Dans 70 % des cas, il y a des problèmes de qualité ou de délais à cause de la surcharge de travail. Parfois, le sous-traitant ne sait pas faire ou alors le cahier des charges n'a pas été compris. Il faut donc être sur place pour le suivi. Pour les délais, nous essayons de travailler avec les mêmes fournisseurs pour avoir le statut de gros client et être prioritaire. Quand nous intervenons, nous abordons notre fournisseur de manière très pragmatique. Si tout est payé d'avance, malheureusement il n'y a plus rien à faire.
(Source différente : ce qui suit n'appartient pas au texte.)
-- ==== Sys2Proof/Machine/Assembler.lean ====
section
/-! DEFINITION. The assembler syntax of requests and responses (`30_encoding.md` rule R70), and the written
form of a field path (`42_payload.md` rule R112): requests and responses are written, and requests are read.
R70 lets an integer be written in hex or in decimal: both are read, and written are fields of fixed width in
hex, values of layout items in decimal (DESIGN CHOICE, safe: log 17). -/

namespace Sys2Proof.Machine

/-- The mnemonic of an operation, as `30_encoding.md` rule R66 spells it. -/
def mnemonic : Instr → String
  | .crc8 _ => "CRC8"
  | .crc16 _ => "CRC16"
  | .hdrDecode _ => "HDR_DECODE"
  | .hdrEncode _ => "HDR_ENCODE"
  | .hdrRecompute _ _ => "HDR_RECOMPUTE"
  | .payDecode _ _ _ => "PAY_DECODE"
  | .payEncode _ => "PAY_ENCODE"
  | .bitsUnpack _ _ _ => "BITS_UNPACK"
  | .bitsPack _ => "BITS_PACK"
  | .frameBuild _ _ => "FRAME_BUILD"
  | .frameEncode _ => "FRAME_ENCODE"
  | .frameDecode _ => "FRAME_DECODE"
  | .tailCheck _ => "TAIL_CHECK"
  | .ixDispatch _ => "IX_DISPATCH"

/-- The hexadecimal digits in the order of their values. -/
def hexAlphabet : List Char := "0123456789ABCDEF".toList

/-- One hexadecimal digit. -/
def hexDigit (n : Nat) : String := String.singleton (hexAlphabet.getD n ' ')

/-- The last `digits` hexadecimal digits of `v`. -/
def hexDigits : Nat → Nat → String
  | 0, _ => ""
  | d + 1, v => hexDigits d (v / 16) ++ hexDigit (v % 16)

/-- `0x...` with a fixed number of digits. -/
def hexText (digits v : Nat) : String := "0x" ++ hexDigits digits v

/-- Parts separated by a comma and a space. -/
def commaText (parts : List String) : String := ", ".intercalate parts

/-- A record: its parts in braces. -/
def bracedText (parts : List String) : String :=
  String.singleton (Char.ofNat 123) ++ commaText parts ++ String.singleton (Char.ofNat 125)

/-- A list: its parts in parentheses. -/
def listText (parts : List String) : String := "(" ++ commaText parts ++ ")"

/-- A `Bytes` literal: hex byte pairs in square brackets. -/
def bytesText (b : Bytes) : String :=
  "[" ++ " ".intercalate (b.map fun x => hexDigits 2 x.toNat) ++ "]"

/-- An ASCII string in double quotes stands for its bytes. -/
def asciiBytes (text : String) : Bytes := text.toList.map fun ch => BitVec.ofNat 8 ch.toNat

/-- The value of a bit item. -/
def bitText : BitValue → String
  | .int v => toString v
  | .enum _ raw => toString raw

/-- The fields of a group, named by its non-reserved bit items in order. -/
def bitFieldTexts : List (FieldName × BitItem) → List BitValue → List String
  | (_, .rb _) :: gs, vs => bitFieldTexts gs vs
  | (n, _) :: gs, v :: vs => (n ++ "=" ++ bitText v) :: bitFieldTexts gs vs
  | [], vs => vs.map bitText
  | _ :: _, [] => []

/-- The value of a leaf item. -/
def leafText : LeafItem → LeafValue → String
  | .bits gs, .group vs => bracedText (bitFieldTexts gs vs)
  | _, .group vs => bracedText (vs.map bitText)
  | _, .int v => toString v
  | _, .enum _ raw => toString raw

/-- The value of a plain item. -/
def plainText : PlainItem → PlainValue → String
  | .leaf it, .leaf v => leafText it v
  | .arr e _, .list xs => listText (xs.map (leafText e))
  | _, .leaf v => leafText (.u 1) v
  | _, .list xs => listText (xs.map (leafText (.u 1)))

/-- `name=value` for the non-reserved items in order. -/
def namedTexts {ι α : Type} (reserved : ι → Bool) (text : ι → α → String) :
    List (FieldName × ι) → List α → List String
  | [], _ => []
  | (n, it) :: items, vs =>
    if reserved it then namedTexts reserved text items vs
    else match vs with
      | [] => []
      | v :: vs => (n ++ "=" ++ text it v) :: namedTexts reserved text items vs

/-- The value of a figure record, written like a group. -/
def figureText (c : Config) (vs : Fig) : String :=
  bracedText (namedTexts plainReserved plainText c.figureLayout vs)

/-- The value of an item. -/
def valueText (c : Config) : Item → Value → String
  | .plain it, .plain v => plainText it v
  | _, .plain v => plainText (.rsv 1) v
  | _, .record vs => figureText c vs
  | _, .records xs => listText (xs.map (figureText c))
  | _, .bytes d => bytesText d

/-- `name=value` for the values of a layout. -/
def layoutTexts (c : Config) : Layout → List Value → List String
  | .fixed items, vs => namedTexts itemReserved (valueText c) items vs
  | .rid, vs => namedTexts itemReserved (valueText c) ridItems vs
      ++ (vs.drop 3).map fun v => "data=" ++ valueText c .figure v

/-- A `FrameHeader` literal. -/
def headerText (h : FrameHeader) : String :=
  "Hdr" ++ bracedText
    ["len=" ++ hexText 4 h.payloadLength.toNat, "seq=" ++ hexText 2 h.sequence.toNat,
     "crc8=" ++ hexText 2 h.crc8.toNat]

/-- A `Variant` literal. A tag outside `TAGS` has no names to write. -/
def variantText (c : Config) (v : Variant) : String :=
  "Var" ++ bracedText (("tag=" ++ hexText 4 v.tag.toNat) ::
    match c.layoutOf v.tag with
    | some layout => layoutTexts c layout v.values
    | none => [])
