/-- The response after reset is the one with which the step answers in any state of that configuration. -/
theorem responseTo_eq_some_iff {s : State} {r : Request} (pending : s.request = some r) (x : Response) :
    responseTo s.config r = some x ↔ step s = .next (s.respond x) := by
  rcases step_pending_cases s.config r with ⟨y, answers⟩ | refuses
  · rw [responseTo, answers { State.resetWith s.config with request := some r } rfl rfl, answers s rfl pending]
    simp [State.respond]
  · rw [responseTo, refuses { State.resetWith s.config with request := some r } rfl, refuses s pending]
    simp

/-! ## The obligations -/

/-- Settles O58: the step responds as after reset, and responding changes the two registers only. -/
theorem responseDependsOnlyOnRequestAndConfiguration :
    Obligations.ResponseDependsOnlyOnRequestAndConfiguration :=
  fun _ _ x pending response => (responseTo_eq_some_iff pending x).mp response

/-- Settles O2: `State.constants` does not look at the state, and each constant is defined as its literal. -/
theorem constantRegistersReadTheirValues : Obligations.ConstantRegistersReadTheirValues :=
  fun _ => rfl

end Sys2Proof.Machine
end

section
/-! Encode after decode, of whole payloads: the operation's answers (`42_payload.md` rule R111). -/

namespace Sys2Proof.Machine

/-- Settles O27: a decoded variant is encoded to its body cleared, and to no other bytes. -/
theorem payloadReencodingClearsReserved : Obligations.PayloadReencodingClearsReserved := by
  intro s tag b declared v decoded
  rw [answers_payDecode] at decoded
  obtain ⟨layout, known⟩ := layoutOf_of_payloadDecode decoded
  obtain ⟨-, written⟩ := payloadBytes_of_payloadDecode s.config.legal known decoded
  rw [lo8_eq_extractLsb', hi8_eq_extractLsb'] at written
  refine ⟨layout, known, (answers_payEncode ..).mpr written, ?_⟩
  rw [answers_payEncode, written]
  simp

end Sys2Proof.Machine
end

section
/-! Requests and steps: decode and encode agree, all that a step can do, and what every step keeps (`30_encoding.md`
rules R65 to R67, `10_state.md` rules R21 to R25, `60_exceptions.md` rules R136 and R137). -/

namespace Sys2Proof.Machine

/-! ## Requests and operations -/

theorem decode_encode (i : Instr) : decode (encode i) = .ok i := by
  cases i <;> rfl

/-- All that the decoder can do: it finds the operation whose request it is given, or the operand record is of no
operation with that `op`, or there is no such operation. -/
theorem decode_cases (r : Request) :
    (∃ i, decode r = .ok i ∧ encode i = r) ∨
      (decode r = .error .illTypedOperands ∧ r.op ∈ assignedOps) ∨
      (decode r = .error .unassignedOp ∧ r.op ∉ assignedOps) := by
  obtain ⟨op, operands⟩ := r
  by_cases assigned : op ∈ assignedOps
  · rw [← or_assoc]
    refine .inl ?_
    generalize found : decode ⟨op, operands⟩ = d
    have members := assigned
    simp only [assignedOps, List.mem_cons, List.not_mem_nil, or_false] at members
    rcases members with
      rfl | rfl | rfl | rfl | rfl | rfl | rfl | rfl | rfl | rfl | rfl | rfl | rfl | rfl
    all_goals
      simp only [decode, BitVec.reduceToNat, BitVec.ofNat_eq_ofNat] at found
      split at found
      · exact .inl ⟨_, found.symm, rfl⟩
      · exact .inr ⟨found.symm, assigned⟩
  · exact .inr (.inr ⟨decode_of_unassigned assigned, assigned⟩)

theorem decode_eq_ok_iff {r : Request} {i : Instr} : decode r = .ok i ↔ encode i = r := by
  refine ⟨fun decoded => ?_, fun encoded => encoded ▸ decode_encode i⟩
  rcases decode_cases r with ⟨j, found, encoded⟩ | ⟨bad, -⟩ | ⟨bad, -⟩
  · rw [found, Except.ok.injEq] at decoded
    exact decoded ▸ encoded
  · simp [bad] at decoded
  · simp [bad] at decoded

theorem decode_eq_unassignedOp_iff {r : Request} : decode r = .error .unassignedOp ↔ r.op ∉ assignedOps := by
  refine ⟨fun unassigned => ?_, decode_of_unassigned⟩
  rcases decode_cases r with ⟨j, found, -⟩ | ⟨bad, -⟩ | ⟨-, outside⟩
  · simp [found] at unassigned
  · simp [bad] at unassigned
  · exact outside

/-- Settles O47: the three cases of the decoder exclude each other. -/
theorem decodeAndEncodeAgree : Obligations.DecodeAndEncodeAgree :=
  fun _ => ⟨fun _ => decode_eq_ok_iff, decode_eq_unassignedOp_iff⟩

/-- Settles O48: the decoder is run on each of the six. -/
theorem sampleRequestsDecode : Obligations.SampleRequestsDecode :=
  ⟨rfl, rfl, rfl, rfl, rfl, rfl⟩

/-! ## The registers -/

/-- Settles O1: a reset writes both registers and no more, whatever they held. -/
theorem resetEmptiesTheRegisters : Obligations.ResetEmptiesTheRegisters :=
  ⟨fun _ => rfl, fun _ => rfl, fun _ => rfl⟩

/-- Settles O3: the response is the one of the error, whose status is never OK. -/
theorem raiseDiscardsTheResult : Obligations.RaiseDiscardsTheResult :=
  fun _ e => ⟨.error e, rfl, error_status e, error_status_ne_ok e, error_info e, error_result e, rfl⟩

/-- Settles O4: the request register alone decides whether a request can be issued. -/
theorem submitTakesOneRequestAtATime : Obligations.SubmitTakesOneRequestAtATime := by
  refine fun s r => ⟨fun free => ?_, fun pending => ?_, fun x held => ?_⟩
  · rw [State.submit, free]
  · cases taken : s.submit r with
    | none => rfl
    | some t => exact absurd (submit_eq_some taken).1 pending
  · rcases readResponse_cases s with ⟨y, held', read⟩ | ⟨empty, -⟩
    · rw [held, Option.some.injEq] at held'
      rw [read, held']
    · simp [held] at empty

/-- Settles O5: the codes are the rows of the table, and the info is read off each error. -/
theorem statusCodesAndInfo : Obligations.StatusCodesAndInfo := by
  refine ⟨by decide, fun _ => rfl, fun _ _ => rfl, fun e carries => ?_⟩
  cases e with
  | unknownCommand tag => exact .inl rfl
  | invalidEnumValue field raw => exact .inr rfl
  | _ => exact absurd rfl carries

/-! ## The response of an operation -/

theorem responseOf_ok_iff (r : Except Error Result) : (responseOf r).status = .ok ↔ (responseOf r).result ≠ none := by
  cases r with
  | ok x => simp
  | error e => simp [error_status_ne_ok]

/-- Settles O52: the operation ends its request with the response of its outcome. -/
theorem everyOperationAnswersOnceAndChangesNothingElse :
    Obligations.EveryOperationAnswersOnceAndChangesNothingElse :=
  fun i s => ⟨responseOf (outcome s.config.config i), by rw [exec_eq, complete_eq]; rfl, responseOf_ok_iff _⟩

/-! ## All that a step can do -/

/-- The response of a step that gives one: an operation's outcome, or `IllegalOperation` for an unassigned `op`. -/
def IsResponseTo (c : Config) (r : Request) (x : Response) : Prop :=
  (∃ i, decode r = .ok i ∧ x = responseOf (outcome c i)) ∨
    decode r = .error .unassignedOp ∧ x = .error .illegalOperation

/-- Without a request a step is idle; with one it responds, or it refuses an operand record of no operation. -/
theorem step_cases (s : State) :
    (s.request = none ∧ step s = .next s) ∨
      (∃ r x, s.request = some r ∧ IsResponseTo s.config.config r x ∧ step s = .next (s.respond x)) ∨
      ∃ r, s.request = some r ∧ decode r = .error .illTypedOperands ∧ step s = .refused (.illTypedOperands r.op) := by
  cases pending : s.request with
  | none => exact .inl ⟨rfl, by simp only [step, pending]⟩
  | some r =>
    refine .inr ?_
    cases decoded : decode r with
    | ok i =>
      refine .inl ⟨r, _, rfl, .inl ⟨i, decoded, rfl⟩, ?_⟩
      simp only [step, pending, decoded, exec_eq, complete_eq]
    | error e =>
      cases e with
      | unassignedOp =>
        refine .inl ⟨r, _, rfl, .inr ⟨decoded, rfl⟩, ?_⟩
        simp only [step, pending, decoded, State.raise]
      | illTypedOperands => exact .inr ⟨r, rfl, decoded, by simp only [step, pending, decoded]⟩

/-- The next state of a step is the same state, or the state with a response to the request pending. -/
theorem step_eq_next {s t : State} (stepped : step s = .next t) :
    t = s ∨ ∃ r x, IsResponseTo s.config.config r x ∧ t = s.respond x := by
  rcases step_cases s with ⟨-, idle⟩ | ⟨r, x, -, response, responds⟩ | ⟨r, -, -, refuses⟩
  · rw [idle] at stepped
    cases stepped
    exact .inl rfl
  · rw [responds] at stepped
    cases stepped
    exact .inr ⟨r, x, response, rfl⟩
  · rw [refuses] at stepped
    cases stepped

/-- Settles O51: the idle case of a step. -/
theorem idleStepChangesNothing : Obligations.IdleStepChangesNothing := by
  intro s idle
  rw [step, idle]

/-- Settles O50: the step runs what the decoder finds. -/
theorem stepRunsTheDecodedOperation : Obligations.StepRunsTheDecodedOperation := by
  intro s r i pending decoded
  simp only [step, pending, decoded]

/-- Settles O54: of the cases of a step the last is the refusal, where the decoder finds no operation. -/
theorem stepStopsOnlyOnIllTypedOperands : Obligations.StepStopsOnlyOnIllTypedOperands := by
  intro s
  rcases step_cases s with ⟨-, idle⟩ | ⟨r, x, -, -, responds⟩ | ⟨r, pending, bad, refuses⟩
  · exact .inl ⟨s, idle⟩
  · exact .inl ⟨_, responds⟩
  · refine .inr ⟨r, pending, ?_, fun i encoded => ?_, refuses⟩
    · by_contra unassigned
      simp [decode_of_unassigned unassigned] at bad
    · simp [decode_eq_ok_iff.mpr encoded] at bad

/-! ## The invariant of the response register -/

/-- Every header, variant and frame that an operation answers obeys the rules on entities (R29 to R31). -/
theorem entityOk_of_answers {s : State} {i : Instr} {x : Result} (answered : s.answers i x) :
    x.entityOk s.config.config := by
  have found := (answers_outcome s i x).mp answered
  cases i with
  | hdrDecode bytes =>
    obtain ⟨h, decoded, rfl⟩ := exists_of_map_eq_ok found
    exact ((headerDecode_eq_ok_iff bytes h).mp decoded).1
  | hdrRecompute len sequence =>
    cases found
    rfl
  | payDecode tag bytes declared =>
    obtain ⟨v, decoded, rfl⟩ := exists_of_map_eq_ok found
    obtain ⟨layout, known⟩ := layoutOf_of_payloadDecode decoded
    rcases payloadDecode_cases s.config.legal known bytes declared with ⟨vals, decoded', fits⟩ | ⟨e, failed, -⟩
    · rw [decoded', Except.ok.injEq] at decoded
      exact decoded ▸ variantOk_iff.mpr ⟨layout, known, fits⟩
    · simp [failed] at decoded
  | frameBuild sequence payload =>
    obtain ⟨f, -, rfl⟩ := exists_of_map_eq_ok found
    exact (answeredFramesKeepTheirInvariants s).1 sequence payload f answered
  | frameDecode bytes =>
    obtain ⟨⟨f, consumed⟩, -, rfl⟩ := exists_of_map_eq_ok found
    obtain ⟨p, written, length, crc, size, -⟩ := (answeredFramesKeepTheirInvariants s).2 bytes f consumed answered
    exact ⟨p, written, length, crc, size⟩
  | crc8 _ | crc16 _ | hdrEncode _ =>
    cases found
    trivial
  | payEncode _ | bitsUnpack _ _ _ | bitsPack _ | frameEncode _ | tailCheck _ | ixDispatch _ =>
    obtain ⟨_, -, rfl⟩ := exists_of_map_eq_ok found
    trivial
Dans le cas contraire, le fournisseur fera ce qu'il peut, mais il ne remplacera pas les pièces défectueuses. Avant toute chose, un acheteur doit être conscient que tout ne sera pas de bonne qualité et le prévoir dès le début, lors de la négociation, suivant son budget. Ensuite, il ne faut pas tout payer avant réception et surtout s'assurer du contrôle des pièces pendant la fabrication, et le plus tôt possible.

Vous est-il arrivé d'échouer dans une négociation ou dans des relations de travail avec les Chinois ?
Plusieurs fois j'ai fait perdre la face à un Chinois, devant des clients, parce qu'il avait fait une erreur. Nous aurions dû en discuter calmement entre quatre yeux. Je dis calmement car le Chinois ne s'énerve pas et que l'on perd notre crédibilité à ses yeux lorsqu'on s'énerve soi-même. Autre anecdote : pour rencontrer et déjeuner avec un fournisseur, je me déplaçais régulièrement à son usine car c'est moins long qu'un dîner. L'atmosphère s'est dégradée et une certaine gêne s'est installée, bien qu'au niveau technique tout se passait bien. En fait, les Chinois pensaient que je n'étais pas content d'eux alors que c'était faux. Tout s'est débloqué le soir où je suis allé dîner avec eux. Le dîner à plus de force que le déjeuner.

A lire, à suivre

Parcours

Actuellement : Responsable d'Asytec Chine.
Janvier 2004 : Création de societe Asytec SARL, société française spécialisée dans la sous traitance en Chine de composants techniques en plastique ou métal et assemblage de produits finis complets.
D'avril 2002 à janvier 2004 : Responsable des relations avec les sous traitants en Chine du sud pour le compte de Huffy (société américano-canadienne faisant du commerce de produits de sport). En charge des controles qualité, des tests de validations de prototypes et des relations techniques avec les fournisseurs chinois.
De Janvier à Mars 2002 : Etudes de chinois a Pékin (cours intensifs)
Août 2000 : Expatriation à Shanghai pour le compte de Salomon (groupe Adidas-Salomon International Sourcing). Mise en place d'une ligne de production chez un sous traitant et de procédures de contrôle qualité
Auparavant : Usine Salomon en Haute Savoie.
Formation : Ecole Supérieure d'Ingénieurs d'Annecy (ESIA), filière Productique.